-------- EXERCISE MATERIALS --------

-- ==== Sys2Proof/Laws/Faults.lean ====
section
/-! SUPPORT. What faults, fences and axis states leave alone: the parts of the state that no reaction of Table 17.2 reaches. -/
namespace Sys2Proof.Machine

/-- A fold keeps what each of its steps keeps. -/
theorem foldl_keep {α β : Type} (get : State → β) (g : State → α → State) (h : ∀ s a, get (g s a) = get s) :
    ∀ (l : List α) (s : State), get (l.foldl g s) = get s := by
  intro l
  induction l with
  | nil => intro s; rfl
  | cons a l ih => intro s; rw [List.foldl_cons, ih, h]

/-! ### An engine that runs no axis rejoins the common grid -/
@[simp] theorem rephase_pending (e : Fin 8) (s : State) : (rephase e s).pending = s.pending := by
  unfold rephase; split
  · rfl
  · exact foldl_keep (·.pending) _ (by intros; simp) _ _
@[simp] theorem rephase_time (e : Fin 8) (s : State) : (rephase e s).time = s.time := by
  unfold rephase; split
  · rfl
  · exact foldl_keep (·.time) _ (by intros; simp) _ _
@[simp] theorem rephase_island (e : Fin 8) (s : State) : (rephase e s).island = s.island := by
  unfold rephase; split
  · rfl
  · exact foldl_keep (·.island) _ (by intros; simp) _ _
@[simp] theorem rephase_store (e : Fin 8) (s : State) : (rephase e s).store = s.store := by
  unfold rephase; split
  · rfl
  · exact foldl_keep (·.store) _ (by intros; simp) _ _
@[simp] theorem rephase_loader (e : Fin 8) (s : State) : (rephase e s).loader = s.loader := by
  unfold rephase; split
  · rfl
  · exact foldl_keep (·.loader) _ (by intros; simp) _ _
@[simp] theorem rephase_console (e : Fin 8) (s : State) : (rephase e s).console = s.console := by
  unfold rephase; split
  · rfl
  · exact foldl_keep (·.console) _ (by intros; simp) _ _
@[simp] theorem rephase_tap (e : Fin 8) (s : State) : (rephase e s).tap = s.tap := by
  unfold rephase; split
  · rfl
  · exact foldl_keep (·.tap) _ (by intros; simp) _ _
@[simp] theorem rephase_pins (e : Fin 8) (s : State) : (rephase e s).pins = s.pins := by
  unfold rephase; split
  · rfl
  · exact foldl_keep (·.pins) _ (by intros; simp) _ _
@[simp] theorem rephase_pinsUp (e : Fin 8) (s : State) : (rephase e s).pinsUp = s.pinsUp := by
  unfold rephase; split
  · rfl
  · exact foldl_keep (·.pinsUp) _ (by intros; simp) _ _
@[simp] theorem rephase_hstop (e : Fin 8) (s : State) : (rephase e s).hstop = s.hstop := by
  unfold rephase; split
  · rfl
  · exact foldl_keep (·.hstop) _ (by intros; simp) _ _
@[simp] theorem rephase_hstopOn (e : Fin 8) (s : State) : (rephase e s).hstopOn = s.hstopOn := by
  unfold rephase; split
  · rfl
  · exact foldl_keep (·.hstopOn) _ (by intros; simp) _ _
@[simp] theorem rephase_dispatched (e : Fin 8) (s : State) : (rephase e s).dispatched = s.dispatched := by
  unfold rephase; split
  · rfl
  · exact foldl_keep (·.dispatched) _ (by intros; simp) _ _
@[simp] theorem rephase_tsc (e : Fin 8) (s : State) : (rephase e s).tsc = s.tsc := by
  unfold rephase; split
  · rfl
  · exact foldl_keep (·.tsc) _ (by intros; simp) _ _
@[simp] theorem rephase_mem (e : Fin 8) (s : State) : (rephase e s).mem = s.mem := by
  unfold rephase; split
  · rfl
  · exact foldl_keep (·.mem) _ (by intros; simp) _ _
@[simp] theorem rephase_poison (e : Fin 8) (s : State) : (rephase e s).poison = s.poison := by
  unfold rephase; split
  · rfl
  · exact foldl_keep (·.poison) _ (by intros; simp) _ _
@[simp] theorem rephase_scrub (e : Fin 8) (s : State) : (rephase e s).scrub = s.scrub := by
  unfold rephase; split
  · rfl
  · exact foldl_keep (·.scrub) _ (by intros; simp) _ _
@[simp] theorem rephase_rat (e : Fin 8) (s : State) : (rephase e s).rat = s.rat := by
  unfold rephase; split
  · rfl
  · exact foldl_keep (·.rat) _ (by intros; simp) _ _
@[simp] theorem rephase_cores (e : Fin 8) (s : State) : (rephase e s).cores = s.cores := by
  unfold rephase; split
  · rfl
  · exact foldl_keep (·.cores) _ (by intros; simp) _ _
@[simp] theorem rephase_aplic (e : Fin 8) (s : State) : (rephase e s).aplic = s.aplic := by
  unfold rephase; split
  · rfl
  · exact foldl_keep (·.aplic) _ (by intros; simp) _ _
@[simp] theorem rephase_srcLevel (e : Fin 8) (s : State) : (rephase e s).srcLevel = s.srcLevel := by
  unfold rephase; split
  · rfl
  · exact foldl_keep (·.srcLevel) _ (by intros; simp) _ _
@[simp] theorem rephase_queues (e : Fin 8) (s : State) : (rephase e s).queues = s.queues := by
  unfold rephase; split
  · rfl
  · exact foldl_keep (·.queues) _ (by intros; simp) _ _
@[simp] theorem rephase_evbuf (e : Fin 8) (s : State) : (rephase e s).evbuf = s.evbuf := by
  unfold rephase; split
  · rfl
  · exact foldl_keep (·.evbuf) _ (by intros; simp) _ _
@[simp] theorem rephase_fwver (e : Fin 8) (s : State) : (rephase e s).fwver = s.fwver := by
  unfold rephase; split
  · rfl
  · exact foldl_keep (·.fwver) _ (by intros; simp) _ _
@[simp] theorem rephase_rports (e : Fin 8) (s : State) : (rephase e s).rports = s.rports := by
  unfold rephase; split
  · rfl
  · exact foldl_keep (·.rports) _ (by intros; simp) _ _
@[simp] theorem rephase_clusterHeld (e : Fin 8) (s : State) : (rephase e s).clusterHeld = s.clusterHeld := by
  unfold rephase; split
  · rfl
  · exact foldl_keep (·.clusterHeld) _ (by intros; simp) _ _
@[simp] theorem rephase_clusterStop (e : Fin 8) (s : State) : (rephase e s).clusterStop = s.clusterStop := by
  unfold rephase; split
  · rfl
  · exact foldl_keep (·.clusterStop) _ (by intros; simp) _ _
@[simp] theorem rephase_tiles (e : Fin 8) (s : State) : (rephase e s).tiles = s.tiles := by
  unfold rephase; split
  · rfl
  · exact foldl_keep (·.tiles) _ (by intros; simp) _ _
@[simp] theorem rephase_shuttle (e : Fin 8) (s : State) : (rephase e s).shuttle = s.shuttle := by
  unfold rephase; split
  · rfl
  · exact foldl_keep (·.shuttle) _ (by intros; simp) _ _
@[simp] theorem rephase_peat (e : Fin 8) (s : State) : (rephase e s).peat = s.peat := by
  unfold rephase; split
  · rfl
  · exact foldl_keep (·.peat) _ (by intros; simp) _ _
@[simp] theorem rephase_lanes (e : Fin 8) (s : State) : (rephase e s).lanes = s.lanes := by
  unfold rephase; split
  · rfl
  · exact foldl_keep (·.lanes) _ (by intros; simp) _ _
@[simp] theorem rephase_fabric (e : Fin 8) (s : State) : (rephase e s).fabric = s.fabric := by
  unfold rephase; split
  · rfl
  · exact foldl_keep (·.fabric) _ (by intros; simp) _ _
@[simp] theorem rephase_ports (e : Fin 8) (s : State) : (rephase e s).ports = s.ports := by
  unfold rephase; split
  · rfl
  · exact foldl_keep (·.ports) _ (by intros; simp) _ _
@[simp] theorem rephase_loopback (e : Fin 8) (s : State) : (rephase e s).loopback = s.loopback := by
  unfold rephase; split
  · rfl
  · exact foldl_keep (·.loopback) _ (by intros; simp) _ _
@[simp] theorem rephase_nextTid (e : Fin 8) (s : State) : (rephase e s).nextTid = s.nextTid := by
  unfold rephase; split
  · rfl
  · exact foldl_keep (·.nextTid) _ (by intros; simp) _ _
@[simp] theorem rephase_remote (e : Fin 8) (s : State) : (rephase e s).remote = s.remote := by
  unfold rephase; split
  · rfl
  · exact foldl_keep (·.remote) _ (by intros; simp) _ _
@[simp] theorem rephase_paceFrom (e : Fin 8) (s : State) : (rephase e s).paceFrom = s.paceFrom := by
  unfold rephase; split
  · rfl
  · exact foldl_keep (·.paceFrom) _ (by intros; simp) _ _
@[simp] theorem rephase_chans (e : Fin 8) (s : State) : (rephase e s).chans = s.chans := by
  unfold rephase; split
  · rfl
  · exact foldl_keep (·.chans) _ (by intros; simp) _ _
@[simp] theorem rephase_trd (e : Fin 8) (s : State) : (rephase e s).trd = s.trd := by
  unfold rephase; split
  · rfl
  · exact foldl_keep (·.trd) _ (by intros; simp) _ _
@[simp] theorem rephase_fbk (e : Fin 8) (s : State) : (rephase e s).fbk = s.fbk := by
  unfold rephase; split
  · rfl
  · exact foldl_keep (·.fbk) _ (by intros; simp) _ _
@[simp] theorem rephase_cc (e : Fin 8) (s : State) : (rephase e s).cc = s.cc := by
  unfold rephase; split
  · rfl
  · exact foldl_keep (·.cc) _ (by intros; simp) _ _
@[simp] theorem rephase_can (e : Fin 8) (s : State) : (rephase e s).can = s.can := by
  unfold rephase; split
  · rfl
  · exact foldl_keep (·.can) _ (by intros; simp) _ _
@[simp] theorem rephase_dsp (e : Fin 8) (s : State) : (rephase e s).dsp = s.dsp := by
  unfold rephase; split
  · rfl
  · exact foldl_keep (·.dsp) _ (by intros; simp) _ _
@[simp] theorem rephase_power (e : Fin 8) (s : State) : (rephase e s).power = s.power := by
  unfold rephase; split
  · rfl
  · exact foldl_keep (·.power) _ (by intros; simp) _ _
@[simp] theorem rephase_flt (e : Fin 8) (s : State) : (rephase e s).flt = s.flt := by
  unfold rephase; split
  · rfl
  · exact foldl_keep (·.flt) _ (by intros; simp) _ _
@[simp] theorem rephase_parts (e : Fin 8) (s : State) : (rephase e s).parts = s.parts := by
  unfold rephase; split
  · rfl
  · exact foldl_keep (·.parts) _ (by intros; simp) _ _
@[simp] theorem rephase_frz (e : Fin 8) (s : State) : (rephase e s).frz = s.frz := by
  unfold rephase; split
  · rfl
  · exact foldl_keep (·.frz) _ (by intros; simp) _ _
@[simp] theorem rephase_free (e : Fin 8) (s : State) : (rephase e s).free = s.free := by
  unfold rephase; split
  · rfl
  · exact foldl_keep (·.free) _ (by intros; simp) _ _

--------
-------- EXERCISE MATERIALS --------

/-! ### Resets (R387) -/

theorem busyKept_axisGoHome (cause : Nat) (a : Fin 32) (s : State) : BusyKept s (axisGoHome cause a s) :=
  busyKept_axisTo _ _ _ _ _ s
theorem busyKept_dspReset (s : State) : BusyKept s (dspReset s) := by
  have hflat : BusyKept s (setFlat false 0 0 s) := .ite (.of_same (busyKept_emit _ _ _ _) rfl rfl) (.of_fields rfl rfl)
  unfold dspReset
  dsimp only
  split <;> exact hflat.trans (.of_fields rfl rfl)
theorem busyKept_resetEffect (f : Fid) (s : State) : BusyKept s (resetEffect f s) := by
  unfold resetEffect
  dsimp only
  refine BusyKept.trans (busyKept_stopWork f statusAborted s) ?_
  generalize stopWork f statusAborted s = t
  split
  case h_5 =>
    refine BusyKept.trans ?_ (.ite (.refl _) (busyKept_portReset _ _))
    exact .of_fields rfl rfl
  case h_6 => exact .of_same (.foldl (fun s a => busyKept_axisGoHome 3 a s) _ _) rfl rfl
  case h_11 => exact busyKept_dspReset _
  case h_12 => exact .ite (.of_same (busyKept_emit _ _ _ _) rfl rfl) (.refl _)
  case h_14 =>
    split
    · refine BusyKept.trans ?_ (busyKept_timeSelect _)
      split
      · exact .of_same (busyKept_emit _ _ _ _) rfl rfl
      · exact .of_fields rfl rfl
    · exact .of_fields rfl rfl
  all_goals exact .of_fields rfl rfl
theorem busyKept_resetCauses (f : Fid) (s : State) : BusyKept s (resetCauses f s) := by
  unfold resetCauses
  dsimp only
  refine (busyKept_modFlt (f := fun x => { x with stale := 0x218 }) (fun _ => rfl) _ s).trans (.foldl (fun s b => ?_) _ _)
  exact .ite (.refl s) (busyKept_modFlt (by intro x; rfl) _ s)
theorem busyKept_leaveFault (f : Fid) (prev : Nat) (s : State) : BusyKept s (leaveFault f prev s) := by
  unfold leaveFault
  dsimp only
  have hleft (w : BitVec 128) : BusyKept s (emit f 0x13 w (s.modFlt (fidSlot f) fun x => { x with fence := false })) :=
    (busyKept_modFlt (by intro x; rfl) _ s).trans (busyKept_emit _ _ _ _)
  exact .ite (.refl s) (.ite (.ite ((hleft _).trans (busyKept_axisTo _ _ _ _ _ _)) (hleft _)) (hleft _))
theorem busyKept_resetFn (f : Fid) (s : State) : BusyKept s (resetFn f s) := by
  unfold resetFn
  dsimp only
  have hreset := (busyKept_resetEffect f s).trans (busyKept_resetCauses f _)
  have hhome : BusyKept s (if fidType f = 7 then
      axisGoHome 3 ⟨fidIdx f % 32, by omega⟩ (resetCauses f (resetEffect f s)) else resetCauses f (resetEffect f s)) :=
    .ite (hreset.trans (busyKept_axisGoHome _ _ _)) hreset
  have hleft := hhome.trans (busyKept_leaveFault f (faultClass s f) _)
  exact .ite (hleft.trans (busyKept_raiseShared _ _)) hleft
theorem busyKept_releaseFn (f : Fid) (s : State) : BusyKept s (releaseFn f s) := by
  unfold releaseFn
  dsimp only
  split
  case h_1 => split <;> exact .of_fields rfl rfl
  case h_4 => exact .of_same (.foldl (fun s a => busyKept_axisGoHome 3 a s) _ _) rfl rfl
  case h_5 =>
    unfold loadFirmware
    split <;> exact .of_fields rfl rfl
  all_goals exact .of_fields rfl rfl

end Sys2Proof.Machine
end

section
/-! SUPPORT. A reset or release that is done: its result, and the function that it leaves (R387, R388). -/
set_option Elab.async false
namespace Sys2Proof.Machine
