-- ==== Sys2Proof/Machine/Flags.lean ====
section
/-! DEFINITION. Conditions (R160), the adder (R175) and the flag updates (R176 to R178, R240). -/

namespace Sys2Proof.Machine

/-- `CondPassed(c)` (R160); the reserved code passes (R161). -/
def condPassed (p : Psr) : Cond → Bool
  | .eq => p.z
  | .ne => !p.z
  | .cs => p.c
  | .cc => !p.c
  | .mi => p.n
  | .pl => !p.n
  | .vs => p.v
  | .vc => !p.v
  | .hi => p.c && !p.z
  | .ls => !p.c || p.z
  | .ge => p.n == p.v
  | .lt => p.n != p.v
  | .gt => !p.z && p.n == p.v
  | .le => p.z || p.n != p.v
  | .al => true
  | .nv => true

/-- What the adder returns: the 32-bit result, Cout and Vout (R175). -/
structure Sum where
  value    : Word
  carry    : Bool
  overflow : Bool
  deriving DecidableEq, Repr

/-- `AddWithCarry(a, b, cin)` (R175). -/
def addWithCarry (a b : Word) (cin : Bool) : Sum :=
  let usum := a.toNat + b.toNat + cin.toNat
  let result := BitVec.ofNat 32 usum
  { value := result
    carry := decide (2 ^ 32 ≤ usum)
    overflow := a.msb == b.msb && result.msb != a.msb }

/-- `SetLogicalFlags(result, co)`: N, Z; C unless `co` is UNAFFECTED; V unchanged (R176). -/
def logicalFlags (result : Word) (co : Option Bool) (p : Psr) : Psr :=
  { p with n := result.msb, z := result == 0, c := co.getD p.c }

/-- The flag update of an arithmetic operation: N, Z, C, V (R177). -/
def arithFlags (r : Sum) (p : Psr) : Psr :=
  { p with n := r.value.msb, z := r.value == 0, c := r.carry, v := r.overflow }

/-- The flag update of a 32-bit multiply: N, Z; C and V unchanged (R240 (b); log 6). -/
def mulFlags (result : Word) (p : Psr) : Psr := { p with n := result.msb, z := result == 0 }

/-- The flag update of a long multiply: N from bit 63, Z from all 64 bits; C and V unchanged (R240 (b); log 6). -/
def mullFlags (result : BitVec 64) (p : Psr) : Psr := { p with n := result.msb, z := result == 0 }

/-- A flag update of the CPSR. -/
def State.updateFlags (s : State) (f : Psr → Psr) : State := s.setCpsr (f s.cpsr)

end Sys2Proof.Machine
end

--------

• EXERCISE: Using the data above, reproduce exactly the lines between those holding "intro s; rfl" and "(·.time) _ (by intros; simp) _ _", inclusive, and no others.

• ANSWER BOX:
  | nil => intro s; rfl
  | cons a l ih => intro s; rw [List.foldl_cons, ih, h]

/-! ### An engine that runs no axis rejoins the common grid -/
@[simp] theorem rephase_pending (e : Fin 8) (s : State) : (rephase e s).pending = s.pending := by
  unfold rephase; split
  · rfl
  · exact foldl_keep (·.pending) _ (by intros; simp) _ _
@[simp] theorem rephase_time (e : Fin 8) (s : State) : (rephase e s).time = s.time := by
  unfold rephase; split
  · rfl
  · exact foldl_keep (·.time) _ (by intros; simp) _ _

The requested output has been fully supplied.